We adopt the notation $(\bullet)$ for the density of the variable $\bullet$. The notation, $P_{H}$ denotes the posterior probability operator over the simulated and anticipated observations $\mathbf{X^*,X^{(new)}}$ under the null and alternative hypotheses $H=H_0,H_a$, respectively.
\item[$\circ$]
The critical value of the test is a parameter $Crit=Crit(\lambda,\theta)$ whose posterior distribution is calculated with $Crit=Crit(\lambda,\theta)$ and $T_{n+m}=T_{n+m}(\mathbf{X^*,X^{(new)}},\lambda,\theta,\mathbf{Z^*,Z^{(new)}}))$ from:
\begin{eqnarray} \alpha & = &
P_{H_0} \left( T_{n+m} < Crit \Big| \lambda, \theta \right) \label{null} \nonumber \\
(\mathbf{X^*},\mathbf{X}^{(new)}) & \propto & m_{H_0}(\bullet \vert \lambda,\theta, \mathbf{Z^*,Z^{(new)}})(\mathbf{Z^*,Z^{(new)}}) \nonumber \\
\left(\lambda, \theta \Big| \mathbf{X} \right) & \propto & m_{H_0}(\mathbf{X} \vert \lambda,\theta,Z) h(\theta,\lambda)(Z) \label{posterior} \label{critical} \end{eqnarray}
The notation $m_H(\bullet \vert \lambda,\ldots)$ used in equations (\ref{critical}) and (\ref{power}), refers to the distribution of the observations (both simulated and anticipated) marginalized over the hypothesis $H=H_0,H_a$;
the notation $m_H(X \vert \lambda, \theta, \mathbf{Z})$ refers to the observations marginalized over the hypothesis $H=H_0,H_a$.
\item[$\circ$]
The power of the test, also a parameter, is then calculated using the previously calculated critical parameter and the anticipated observations $\mathbf{X^{(new)}}$
together with the above specifications via:
\begin{eqnarray} {\rm Power}(n+m \vert \lambda,\theta) & = & P_{H_a} \left( T_{n+m} < Crit \right) \nonumber \nonumber \\
(\mathbf{X}^{(new)},\mathbf{X^*}) & \propto & m_{H_a}(\bullet \vert \lambda, \theta, \mathbf{Z^*,Z^{(new)}})(\mathbf{Z^*,Z^{(new)}}) \nonumber \\
\left(\lambda, \theta \Big| \mathbf{X} \right) & \propto & m_{H_a}(\mathbf{X} \vert \lambda, \theta,\mathbf{Z} ) h(\lambda,\theta)(\mathbf{Z}) \label{power}
\end{eqnarray}
\item[$\circ$]
Having simulated the power aposteriori, we calculate High Posterior Density (HPD) intervals for the power and present them in lieu of fixed power estimates.

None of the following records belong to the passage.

-- ==== Sys2Proof/Syntax.lean ====
section
/-!
DEFINITION. The commands of the GL144: one constructor for every row of the spec's table of operations and events, in
the table's order, with the row's operands. A command is a register access of an initiator, an event on a link or a
pin, or an event of one of the device's own engines.
-/
namespace Sys2Proof

/-- Who can make a register access (R8): the host, a control core, the debug port; and the configuration engine,
whose own writes are held neither by LOCK nor by once (R10). -/
inductive Ini where
  | host
  | core (n : Fin 4)
  | debug
  | cfg
  deriving DecidableEq, Repr

/-- The size of a register access (R5, R339): one whole word, or a host request with some byte enable clear, given with
its byte enables and its length in DWs. -/
inductive Size where
  | whole
  | part (be : BitVec 8) (dws : BitVec 10)
  deriving DecidableEq, Repr

/-- A frame as the receiver delivers it (R78 to R82): the group's first lane, the header fields but TYPE, the payload,
the number of DATA blocks, the FCS received, and what the block parser saw on the way: an error-marked block (R81),
an IDLE block inside the frame (R80), or a START that may not stand where it stood (kind 7 of R122). -/
structure RxFrame where
  lane : Fin 128
  cls : Fin 4
  dst : BitVec 12
  src : BitVec 12
  acnt : Byte
  len : BitVec 16
  ret0 : BitVec 16
  ret1 : BitVec 16
  ret2 : BitVec 16
  ret3 : BitVec 16
  payload : List Byte
  blocks : Nat
  fcs : Word
  marked : Bool
  idle : Bool
  nested : Bool
  deriving DecidableEq, Repr

/-- A codeword of 20 blocks on a lane (R62, R66): whether the codeword before it was uncorrectable too; its marker block, where
it holds one; and its blocks, each by whether it read as a START, with the TYPE and the innermost frame it finds open. -/
structure Codeword where
  again : Bool
  marker : Option (BitVec 257) := none
  blocks : List (Bool × Option (Byte × RxFrame)) := []
  deriving DecidableEq, Repr

/-- A block outside the framing of R78: a DATA block or an END block outside any frame, a reserved control block, an
error-marked block, or an error-marked block that reads as START (R76, R81). -/
inductive Stray where
  | data
  | endBlock
  | reserved
  | marked
  | markedStart
  deriving DecidableEq, Repr

/-- An error of an ECC word that an access to device memory meets: the device address of the word, and whether the word
is uncorrectable (R310, R311). -/
structure EccFind where
  addr : BitVec 40
  uncorr : Bool
  deriving DecidableEq, Repr

/-- Who accesses device memory, and where: the host through an aperture at an offset (R337), a core or a Mover channel
at a device address (R290). -/
inductive MemFrom where
  | host (k : Fin 3) (o : BitVec 28)
  | core (n : Fin 4) (a : BitVec 40)
  | mover (c : Fin 64) (a : BitVec 40)
  deriving DecidableEq, Repr

/-- A read of DWs, or a write of bytes, none where the byte enable is clear (R340). -/
inductive MemOp where
  | read (dws : BitVec 11)
  | write (bytes : List (Option Byte))
  deriving DecidableEq, Repr

/-- A received TLP the gateway cannot accept (R347): poisoned, malformed, with an ECRC mismatch, a completion that no
read waits for, or a completion with UR, CA or CRS status to the read of its tag. -/
inductive TlpBad where
  | poisoned
  | malformed
  | ecrc
  | unexpected (tag : BitVec 10)
  | status (tag : BitVec 10)
  deriving DecidableEq, Repr

/-- A host write of MSI-X state: a vector's table entry, or the Enable and Function Mask bits of Message Control
(R345, R346). -/
inductive MsixWrite where
  | entry (vec : Fin 64) (addr : BitVec 64) (data : Word) (masked : Bool)
  | control (enable fmask : Bool)
  deriving DecidableEq, Repr
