-- ==== Sys2Proof/Machine/Data.lean ====
section
/-!
DEFINITION. Plain helpers on numbers, words, bytes and key lists that every block shares: bit fields,
signed readings, saturation, byte order, the CRC of R79 and R124, and sorted key lists.
-/
namespace Sys2Proof.Machine

/-- Bits [hi:lo] of a natural number. -/
def bits (n hi lo : Nat) : Nat := n / 2 ^ lo % 2 ^ (hi + 1 - lo)

/-- Field [hi:lo] of a register word (R3). -/
def fld (w : Word) (hi lo : Nat) : Nat := bits w.toNat hi lo

/-- Bit `b` of a register word. -/
def bit (w : Word) (b : Nat) : Bool := w.toNat.testBit b

/-- The number `n` with its bits [hi:lo] replaced by the low bits of `v`. -/
def setBits (n hi lo v : Nat) : Nat :=
  n - bits n hi lo * 2 ^ lo + v % 2 ^ (hi + 1 - lo) * 2 ^ lo

/-- The word with its field [hi:lo] replaced. -/
def setFld (w : Word) (hi lo v : Nat) : Word := BitVec.ofNat 32 (setBits w.toNat hi lo v)

/-- A Bool as one bit. -/
def b2n (b : Bool) : Nat := if b then 1 else 0

/-- A word from a natural number, wrapping. -/
def word (n : Nat) : Word := BitVec.ofNat 32 n

/-- The number with `mask`'s bits cleared. -/
def clearMask (n mask : Nat) : Nat := n - (n &&& mask)

/-- The low `n` bits of `v` read as a two's complement number. -/
def sint (n v : Nat) : Int :=
  if v % 2 ^ n < 2 ^ (n - 1) then ((v % 2 ^ n : Nat) : Int) else ((v % 2 ^ n : Nat) : Int) - ((2 ^ n : Nat) : Int)

/-- An integer in `n` bits, wrapping, as a natural number. -/
def wrapTo (n : Nat) (i : Int) : Nat := (i % ((2 ^ n : Nat) : Int)).toNat

/-- An integer in 64 bits, as event arguments carry it (R518). -/
def arg64 (i : Int) : Nat := wrapTo 64 i

/-- Clamp an integer between two bounds. -/
def clampI (lo hi i : Int) : Int := if i < lo then lo else if hi < i then hi else i

/-- Clamp to an unsigned 16-bit sample. -/
def u16 (i : Int) : Nat := (clampI 0 65535 i).toNat

/-- Clamp to a signed 16-bit value. -/
def s16 (i : Int) : Int := clampI (-32768) 32767 i

/-- Arithmetic shift right of an integer: division rounding down. -/
def sar (i : Int) (k : Nat) : Int := i / ((2 ^ k : Nat) : Int)

/-- A counter that stops at 0xFFFF_FFFF. -/
def satAdd32 (n k : Nat) : Nat := min (n + k) 0xFFFFFFFF

/-- Ceiling division. -/
def ceilDiv (a b : Nat) : Nat := (a + b - 1) / b

/-- The value of `n` little-endian bytes. -/
def leVal : List Byte → Nat
  | [] => 0
  | b :: bs => b.toNat + 256 * leVal bs

/-- The `n` low bytes of a number, little-endian. -/
def leBytes : Nat → Nat → List Byte
  | 0, _ => []
  | n + 1, v => BitVec.ofNat 8 v :: leBytes n (v / 256)

/-- The number held little-endian in `n` bytes from offset `o` of a byte list; missing bytes read 0. -/
def leAt (bs : List Byte) (o n : Nat) : Nat := leVal ((bs.drop o).take n)

/-- One bit step of a reflected CRC-32 with the reflected polynomial `poly`. -/
def crcBit (poly c : Nat) : Nat := if c % 2 = 1 then (c / 2) ^^^ poly else c / 2

/-- `k` bit steps of a reflected CRC-32. -/
def crcBits (poly : Nat) : Nat → Nat → Nat
  | 0, c => c
  | k + 1, c => crcBits poly k (crcBit poly c)

/-- The reflected CRC-32 state after a byte list. -/
def crcRun (poly : Nat) : List Byte → Nat → Nat
  | [], c => c
  | b :: bs, c => crcRun poly bs (crcBits poly 8 (c ^^^ b.toNat))

/-- The reflected polynomial of CRC-32C (R79). -/
def polyC : Nat := 0x82F63B78

/-- The reflected polynomial of CRC-32/ISO-HDLC (R124). -/
def polyHdlc : Nat := 0xEDB88320

/-- A CRC with the initial value and final exclusive-or 0xFFFF_FFFF, continued from the check value `prev`
(0 for a fresh start). -/
def crc32 (poly : Nat) (bs : List Byte) (prev : Nat) : Nat := crcRun poly bs (prev ^^^ 0xFFFFFFFF) ^^^ 0xFFFFFFFF

/-- The CRC-32C check value of a byte list (R79). -/
def crc32c (bs : List Byte) : Nat := crc32 polyC bs 0

/-- The first entry under key `k` of a key list. -/
def mget? {α : Type} (k : Nat) : List (Nat × α) → Option α
  | [] => none
  | (j, v) :: r => if j = k then some v else mget? k r

/-- The entry under key `k`, or the default. -/
def mget {α : Type} (d : α) (k : Nat) (m : List (Nat × α)) : α := (mget? k m).getD d

/-- Put an entry under a key, keeping the keys rising. -/
def mput {α : Type} (k : Nat) (v : α) : List (Nat × α) → List (Nat × α)
  | [] => [(k, v)]
  | (j, w) :: r => if k < j then (k, v) :: (j, w) :: r else if j = k then (k, v) :: r else (j, w) :: mput k v r

/-- Remove every entry under a key. -/
def mdel {α : Type} (k : Nat) : List (Nat × α) → List (Nat × α)
  | [] => []
  | (j, w) :: r => if j = k then mdel k r else (j, w) :: mdel k r

/-- The element at an index, or the default. -/
def nthD {α : Type} (d : α) : Nat → List α → α
  | _, [] => d
  | 0, x :: _ => x
  | n + 1, _ :: xs => nthD d n xs

/-- Replace the element at an index; nothing happens past the end. -/
def setNth {α : Type} (v : α) : Nat → List α → List α
  | _, [] => []
  | 0, _ :: xs => v :: xs
  | n + 1, x :: xs => x :: setNth v n xs

/-- The naturals from `a` up, `n` of them. -/
def upFrom (a : Nat) : Nat → List Nat
  | 0 => []
  | n + 1 => a :: upFrom (a + 1) n

/-- The naturals 0 to n - 1. -/
def upto (n : Nat) : List Nat := upFrom 0 n

/-- Sum of a function over a list. -/
def sumOf {α : Type} (f : α → Nat) : List α → Nat
  | [] => 0
  | x :: xs => f x + sumOf f xs

/-- Integer sum of a function over a list. -/
def isumOf {α : Type} (f : α → Int) : List α → Int
  | [] => 0
  | x :: xs => f x + isumOf f xs

/-- The first element that passes a test. -/
def firstWhere {α : Type} (p : α → Bool) : List α → Option α
  | [] => none
  | x :: xs => if p x then some x else firstWhere p xs

/-- Cut a list into pieces of `n` elements, at most `fuel` of them. -/
def chunks {α : Type} (n : Nat) : Nat → List α → List (List α)
  | 0, _ => []
  | _, [] => []
  | fuel + 1, l => l.take n :: chunks n fuel (l.drop n)

/-- Remove the first element that passes a test. -/
def dropFirst {α : Type} (p : α → Bool) : List α → List α
  | [] => []
  | x :: xs => if p x then xs else x :: dropFirst p xs

end Sys2Proof.Machine
end

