/-- The registers of NZL, part 0. -/
def nzlRegs0 : List RegDesc := [
   -- NZL_CTRL
   rg 0x0 [] [fd 31 31 .w1s],
   -- NZL_STATUS
   rg 0x4 [] [fd 10 0 .ro],
   -- NZL_EVT_MASK
   rg 0x8 [] [fd 15 0 .lk],
   -- NZL_WORK_LO
   rg 0xc [] [fd 31 16 .lk] .both 0 2,
   -- NZL_WORK_HI
   rg 0x10 [] [fd 7 0 .lk] .both 1 2,
   -- NZL_LEDGER_LO
   rg 0x14 [] [fd 31 16 .lk] .both 0 2,
   -- NZL_LEDGER_HI
   rg 0x18 [] [fd 7 0 .lk] .both 1 2,
   -- NZL_ACC_LO
   rg 0x1c [] [fd 31 12 .lk] .both 0 2,
   -- NZL_ACC_HI
   rg 0x20 [] [fd 7 0 .lk] .both 1 2,
   -- NZL_SD_CTRL
   rg 0x1000 [(0x100, 2)] [fd 31 31 .ro, fd 30 30 .rw, fd 27 24 .lk, fd 2 2 .rw, fd 1 1 .rw, fd 0 0 .rw],
   -- NZL_SD_STATUS
   rg 0x1004 [(0x100, 2)] [fd 24 24 .ro, fd 23 0 .ro],
   -- NZL_SD_POLICY
   rg 0x1008 [(0x100, 2)] [fd 15 8 .rw 4 .any true, fd 5 5 .rw 1, fd 4 4 .rw 1, fd 1 0 .rw 1 (.not 3)] .basic,
   -- NZL_SD_GAIN
   rg 0x100c [(0x100, 2)] [fd 11 8 .rw 2 (.clamp 0 8), fd 3 0 .rw 0 (.clamp 0 8)] .expert,
   -- NZL_SD_THR
   rg 0x1010 [(0x100, 2)] [fd 27 16 .rw 0x266, fd 11 0 .rw 51] .expert,
   -- NZL_SD_CLS
   rg 0x1014 [(0x100, 2)] [fd 23 16 .rw 32, fd 3 0 .rw 3 .any true] .expert,
   -- NZL_SD_SUBST
   rg 0x1018 [(0x100, 2)] [fd 7 0 .rw 100 (.range 0 100)] .expert,
   -- NZL_SD_BOUND
   rg 0x101c [(0x100, 2)] [fd 25 16 .rw 0x3c0, fd 9 0 .rw 0x100],
   -- NZL_SD_STEP
   rg 0x1020 [(0x100, 2)] [fd 20 16 .rw 15, fd 9 0 .rw 128 .any true],
   -- NZL_SD_OFF
   rg 0x1024 [(0x100, 2)] [fd 12 0 .rw 64],
   -- NZL_SD_EARLY
   rg 0x1028 [(0x100, 2)] [fd 31 0 .lk]]

/-- The registers of NZL, part 1. -/
def nzlRegs1 : List RegDesc := [
   -- NZL_SD_CLOSE
   rg 0x102c [(0x100, 2)] [fd 15 0 .lk 0x1f4 .any true],
   -- NZL_SD_STRIPE_Y0
   rg 0x1030 [(0x100, 2)] [fd 31 0 .lk],
   -- NZL_SD_STRIPE_REP
   rg 0x1034 [(0x100, 2)] [fd 31 0 .lk],
   -- NZL_SD_STRIPE_GEOM
   rg 0x1038 [(0x100, 2)] [fd 31 24 .lk 0 .any true, fd 23 16 .lk 0 .any true, fd 15 8 .lk],
   -- NZL_SD_RES
   rg 0x103c [(0x100, 2)] [fd 31 24 .rw 128, fd 23 16 .rw 8, fd 15 0 .rw 0x100],
   -- NZL_SD_KMIN
   rg 0x1040 [(0x100, 2)] [fd 15 0 .rw 0x1000],
   -- NZL_SD_ROW
   rg 0x1044 [(0x100, 2), (0x4, 8)] [fd 31 31 .lk, fd 26 24 .lk, fd 18 16 .lk],
   -- NZL_SD_RDIST
   rg 0x1064 [(0x100, 2), (0x4, 8)] [fd 31 0 .lk],
   -- NZL_SD_PAPER
   rg 0x1084 [(0x100, 2), (0x4, 2)] [fd 31 16 .rw, fd 15 0 .rw],
   -- NZL_SD_DNOM
   rg 0x108c [(0x100, 2), (0x4, 8)] [fd 31 0 .rw] .expert,
   -- NZL_SD_COUNTS
   rg 0x10ac [(0x100, 2), (0x4, 8)] [fd 31 0 .ro],
   -- NZL_MOD_CTRL
   rg 0x10000 [(0x20, 1024)] [fd 31 31 .ro, fd 30 30 .lk, fd 29 29 .lk, fd 26 24 .lk, fd 11 0 .lk],
   -- NZL_MOD_BASE
   rg 0x10004 [(0x20, 1024)] [fd 19 0 .lk],
   -- NZL_MOD_COUNT
   rg 0x10008 [(0x20, 1024)] [fd 13 0 .lk 0 .any true],
   -- NZL_MOD_X0
   rg 0x1000c [(0x20, 1024)] [fd 31 0 .lk],
   -- NZL_MOD_PITCH
   rg 0x10010 [(0x20, 1024)] [fd 15 0 .lk 0 .any true],
   -- NZL_MOD_STATUS
   rg 0x10014 [(0x20, 1024)] [fd 31 28 .ro, fd 27 27 .ro, fd 23 0 .ro],
   -- NZL_MOD_OFF
   rg 0x10018 [(0x20, 1024)] [fd 12 0 .ro],
   -- NZL_MOD_MISS
   rg 0x1001c [(0x20, 1024)] [fd 31 0 .ro]]

/-- The registers of NZL. -/
def nzlRegs : List RegDesc := nzlRegs1 ++ nzlRegs0

/-- The registers of MEM, part 0. -/
def memRegs0 : List RegDesc := [
   -- MEM_CTRL
   rg 0x0 [] [fd 31 31 .w1s, fd 0 0 .rw],
   -- MEM_STATUS
   rg 0x4 [] [fd 24 24 .ro, fd 1 1 .ro, fd 0 0 .ro],
   -- MEM_EVT_MASK
   rg 0x8 [] [fd 15 0 .lk],
   -- MEM_BLK_FREE
   rg 0xc [] [fd 16 0 .ro],
   -- MEM_GRN_FREE
   rg 0x10 [] [fd 20 0 .ro],
   -- MEM_RES_FREE
   rg 0x14 [] [fd 16 0 .ro 0x10000],
   -- MEM_RES_CFG
   rg 0x18 [] [fd 31 16 .rw 0x400 .any true, fd 6 0 .rw 100 (.range 0 100) true],
   -- MEM_ECC_CORR
   rg 0x1c [] [fd 31 0 .ro],
   -- MEM_ECC_UNCORR
   rg 0x20 [] [fd 31 0 .ro],
   -- MEM_SCRUB
   rg 0x24 [] [fd 7 0 .rw 24 .any true] .basic,
   -- MEM_SCRUB_RATE
   rg 0x28 [] [fd 15 0 .rw 0x320] .expert,
   -- MEM_ERR_ADDR_LO
   rg 0x2c [] [fd 31 0 .ro] .both 0 2,
   -- MEM_ERR_ADDR_HI
   rg 0x30 [] [fd 7 0 .ro] .both 1 2,
   -- MEM_RES_SPILLED
   rg 0x34 [] [fd 31 0 .ro],
   -- MEM_RES_DISCARDED
   rg 0x38 [] [fd 31 0 .ro],
   -- MEM_AP_CTRL
   rg 0x1000 [(0x20, 6)] [fd 31 31 .w1s, fd 30 28 .rw 0 (.range 0 3), fd 27 27 .rw, fd 20 0 .rw],
   -- MEM_AP_INDEX
   rg 0x1004 [(0x20, 6)] [fd 19 0 .rw],
   -- MEM_AP_OWNER
   rg 0x1008 [(0x20, 6)] [fd 31 16 .ro, fd 15 0 .rw],
   -- MEM_AP_STATUS
   rg 0x100c [(0x20, 6)] [fd 31 31 .ro, fd 30 30 .ro, fd 29 29 .ro, fd 7 0 .ro],
   -- MEM_RQ_CTRL
   rg 0x2000 [(0x40, 64)] [fd 31 31 .rw, fd 30 30 .w1s, fd 29 29 .lk, fd 21 16 .rw, fd 15 0 .rw 1]]

/-- The registers of MEM, part 1. -/
def memRegs1 : List RegDesc := [
   -- MEM_RQ_BASE_LO
   rg 0x2004 [(0x40, 64)] [fd 31 12 .lk] .both 0 2,
   -- MEM_RQ_BASE_HI
   rg 0x2008 [(0x40, 64)] [fd 31 0 .lk] .both 1 2,
   -- MEM_RQ_SIZE
   rg 0x200c [(0x40, 64)] [fd 20 0 .lk 0 .any true],
   -- MEM_RQ_HEAD
   rg 0x2010 [(0x40, 64)] [fd 31 0 .rw],
   -- MEM_RQ_TAIL
   rg 0x2014 [(0x40, 64)] [fd 31 0 .ro],
   -- MEM_RQ_NOTIFY
   rg 0x2018 [(0x40, 64)] [fd 15 0 .rw 100],
   -- MEM_RQ_STATUS
   rg 0x201c [(0x40, 64)] [fd 31 31 .ro, fd 30 30 .ro, fd 29 29 .ro, fd 28 28 .ro, fd 15 0 .ro],
   -- MEM_RQ_PKTS
   rg 0x2020 [(0x40, 64)] [fd 31 0 .ro],
   -- MEM_RQ_FULL_CNT
   rg 0x2024 [(0x40, 64)] [fd 31 0 .ro],
   -- MEM_OWN
   rg 0x40000 [(0x4, 65536)] [fd 31 31 .ro, fd 15 0 .ro]]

The critical value given in equation (\ref{critical}) and the power given in equation (\ref{power}) are analogous to the (Bayesian) sample size determination (SSD) separation quantities given in Wang and Gelfand (equations 10a and 10b of \cite{Gelfand1}).
\end{itemize}
\section{Relevant Theoretical Results}
\label{Theorem}
The primary theorems relevant to using our formulation are the following:
We use the notation $\widehat{\delta}_{n+m}[H]=\widehat{\delta}_{n+m}(\lambda,\theta)[H]$ for the value of $\delta$ resulting from maximizing the likelihood combining the simulated and additional observations under the given hypothesis $H=H_0,H_a$. To simplify notation, we do not drop the auxiliary parameter $\lambda$ from discussion of the hypothesis testing setting, below. In accordance with this simplification, $I(X)$ denotes a given posterior HPD interval for the parameters $\lambda$ and $\theta$.
\begin{theorem}
\label{critical value}
The critical value parameter $crit=crit(\lambda,\theta)$ can be chosen to satisfy the significance level condition,
\begin{equation} P_{H_0} \left( T_{n+m}(\mathbf{X^*,X^{(new)}},\lambda,\theta) <crit \right)= \alpha \end{equation}
if, for the conditional HPD interval $\lambda,\theta \in I(X)$ having given size, eventually as $m \to \infty$:
\begin{equation} \widehat{\delta}_{n+m}(\lambda,\theta)[H_0] \in g_0, \forall \lambda,\theta \in I(X) \label{HT condition1} \end{equation}
or, in the model selection setting, $\forall \epsilon>0$
\begin{equation} \lim_{m \to \infty} P_{\delta \sim g_0} \left( \vert \widehat{\delta}_{n+m}(\lambda,\theta)[H_0]- \delta \vert < \epsilon \vert X \right)=1, \quad \forall \lambda,\theta \in I(X) \label{MS condition1} \end{equation}
\end{theorem}
\begin{theorem}
\label{power theorem}
Using the same notation as was introduced in Theorem \ref{critical value}, and assuming that
the critical value parameter $crit=crit(\lambda,\theta)$ has been chosen, the condition,
\begin{equation} P_{H_a} \left( T_{n+m}(\mathbf{X^*,X^{(new)}},\lambda,\theta)< crit \right) \geq 1 - \beta \end{equation}
is satisfied for large enough $m$ if, for the conditional HPD interval $\lambda,\theta \in I(X)$, having given size, eventually as $m$ tends to infinity,
\begin{equation} \widehat{\delta}_{n+m}(\lambda,\theta)[H_a] \in g_a, \forall \lambda,\theta \in I(X) \label{HT condition2} \end{equation}
or, in the model selection setting, $\forall \epsilon>0$,
\begin{equation} \lim_{m \to \infty} P_{\delta \sim g_a,\lambda,\theta \vert X} \left( \vert \widehat{\delta}_{n+m}(\lambda,\theta)[H_a]- \delta \vert < \epsilon \vert X \right)=1 \label{MS condition2} \end{equation}
\end{theorem}
Theorems \ref{critical value} and \ref{power theorem} hold in the hypothesis testing setting if, for example, the assumed prior for $\theta$ is proper and supported on the whole real line.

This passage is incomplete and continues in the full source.